We limit ourselves to two classes of outputs y_i and assign these classes the values y_i = \pm 1 . In a p -dimensional space of say p features we have a hyperplane defines as b+wx_1+w_2x_2+\dots +w_px_p=0. If we define a matrix \boldsymbol{X}=\left[\boldsymbol{x}_1,\boldsymbol{x}_2,\dots, \boldsymbol{x}_p\right] of dimension n\times p , where n represents the observations for each feature and each vector x_i is a column vector of the matrix \boldsymbol{X} , \boldsymbol{x}_i = \begin{bmatrix} x_{i1} \\ x_{i2} \\ \dots \\ \dots \\ x_{ip} \end{bmatrix}. If the above condition is not met for a given vector \boldsymbol{x}_i we have b+w_1x_{i1}+w_2x_{i2}+\dots +w_px_{ip} >0, if our output y_i=1 . In this case we say that \boldsymbol{x}_i lies on one of the sides of the hyperplane and if b+w_1x_{i1}+w_2x_{i2}+\dots +w_px_{ip} < 0, for the class of observations y_i=-1 , then \boldsymbol{x}_i lies on the other side.
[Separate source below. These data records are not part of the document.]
-- ==== Sys2Proof/Machine/Scheduler.lean ====
section
/-! DEFINITION. The scheduler's operations on its own state (`46_scheduler.md`): registration (R224, R226, R228), the
budget (R229 to R231) and the parts of `process_events` (R233). -/

namespace Sys2Proof.Machine

/-- `register_function(callback) -> handler_id` (R224). -/
def Sched.registerFunction (c : Sched) : Nat × Sched :=
  (c.nextHandlerId,
    { c with nextHandlerId := c.nextHandlerId + 1, handlers := c.handlers ++ [c.nextHandlerId] })

/-- `add_event(handler_id, cycles_from_now, payload) -> event_id` (R226), the offset a signed 64-bit value; `none` when
the id is not in `handlers` (fatal `UnregisteredHandler`). The cycle is `max(0, run_cycles + d)` in unbounded
integers. -/
def Sched.addEvent (c : Sched) (h : Nat) (d p : Dword) : Option (Nat × Sched) :=
  if c.handlers.contains h then
    some (c.seq,
      { c with
        events := c.events ++
          [{ absoluteCycle := ((c.runCycles : Int) + d.toInt).toNat, handlerId := h, payload := p, seq := c.seq }]
        seq := c.seq + 1 })
  else none

/-- `add_timer(handler_id, interval) -> timer_id` (R228); `none` when the id is not in `handlers`. -/
def Sched.addTimer (c : Sched) (h : Nat) (n : Dword) : Option (Nat × Sched) :=
  if c.handlers.contains h then
    some (c.seq,
      { c with
        timers := c.timers ++
          [{ intervalCycles := n, nextFireCycle := c.runCycles + n.toNat, handlerId := h, seq := c.seq
             timerId := c.seq }]
        seq := c.seq + 1 })
  else none

/-- The cycles at which something is pending (R229, the set P). -/
def Sched.pendingCycles (c : Sched) : List Nat :=
  c.events.map (·.absoluteCycle) ++ c.timers.map (·.nextFireCycle)

/-- The least number of a list, none for the empty list. -/
def listMin : List Nat → Option Nat
  | [] => none
  | n :: ns =>
    match listMin ns with
    | none => some n
    | some m => some (min n m)

/-- The budget b of R229. -/
def Sched.budget (c : Sched) (g : Config := cfg) : Nat :=
  match listMin c.pendingCycles with
  | none => g.idleBudget
  | some e => if e ≤ c.runCycles then g.minRunCycles else max g.minRunCycles (e - c.runCycles)

/-- `calculate_run_cycles()` (R229): the three budgets are latched; nothing else changes. -/
def Sched.calculateRunCycles (c : Sched) (g : Config := cfg) : Sched :=
  { c with
    cpuBudget := c.budget g
    busBudget := (c.busRem + c.budget g) / g.busDiv
    iopBudget := (c.iopRem + c.budget g) / g.iopDiv }

/-- `update_cycle_counts()` (R231): the latched budget is committed, the remainders carried (R232). -/
def Sched.updateCycleCounts (c : Sched) (g : Config := cfg) : Sched :=
  { c with
    runCycles := c.runCycles + c.cpuBudget
    busRem := (c.busRem + c.cpuBudget) % g.busDiv
    iopRem := (c.iopRem + c.cpuBudget) % g.iopDiv }

/-- The cycle of an entry as of the snapshot (R233). -/
def Due.cycle : Due → Nat
  | .event e => e.absoluteCycle
  | .timer t => t.nextFireCycle

/-- The sequence number of an entry as of the snapshot (R233). -/
def Due.seq : Due → Nat
  | .event e => e.seq
  | .timer t => t.seq

/-- Fires no later than: ascending by (cycle, seq) (R233, R234). -/
def Due.before (a b : Due) : Bool :=
  decide (a.cycle < b.cycle) || (decide (a.cycle = b.cycle) && decide (a.seq ≤ b.seq))

/-- Put an entry into a sorted list, after the entries that fire no later. -/
def insertDue (d : Due) : List Due → List Due
  | [] => [d]
  | e :: es => if Due.before e d then e :: insertDue d es else d :: e :: es

/-- Sort ascending by (cycle, seq) (R233). -/
def sortDue (l : List Due) : List Due := l.foldl (fun acc d => insertDue d acc) []

/-- The snapshot of `process_events` (R233): every due event and timer, sorted. -/
def Sched.dueNow (c : Sched) : List Due :=
  sortDue
    ((c.events.filter (fun e => decide (e.absoluteCycle ≤ c.runCycles))).map Due.event ++
     (c.timers.filter (fun t => decide (t.nextFireCycle ≤ c.runCycles))).map Due.timer)

/-- "events without x" (R233). -/
def Sched.removeEvent (c : Sched) (e : ScheduledEvent) : Sched := { c with events := c.events.erase e }

/-- A timer after its re-arm (R233): one interval later, with the sequence number `q`. -/
def PeriodicTimer.rearmed (t : PeriodicTimer) (q : Nat) : PeriodicTimer :=
  { t with nextFireCycle := t.nextFireCycle + t.intervalCycles.toNat, seq := q }

/-- The re-arm of the timer `x` at the moment it fires (R233, R234), with a fresh sequence number. -/
def Sched.rearm (c : Sched) (x : PeriodicTimer) : Sched :=
  { c with timers := c.timers.replace x (x.rearmed c.seq), seq := c.seq + 1 }

end Sys2Proof.Machine
end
Equivalently, for the two classes of observations we have y_i\left(b+w_1x_{i1}+w_2x_{i2}+\dots +w_px_{ip}\right) > 0.
When we try to separate hyperplanes, if it exists, we can use it to construct a natural classifier: a test observation is assigned a given class depending on which side of the hyperplane it is located.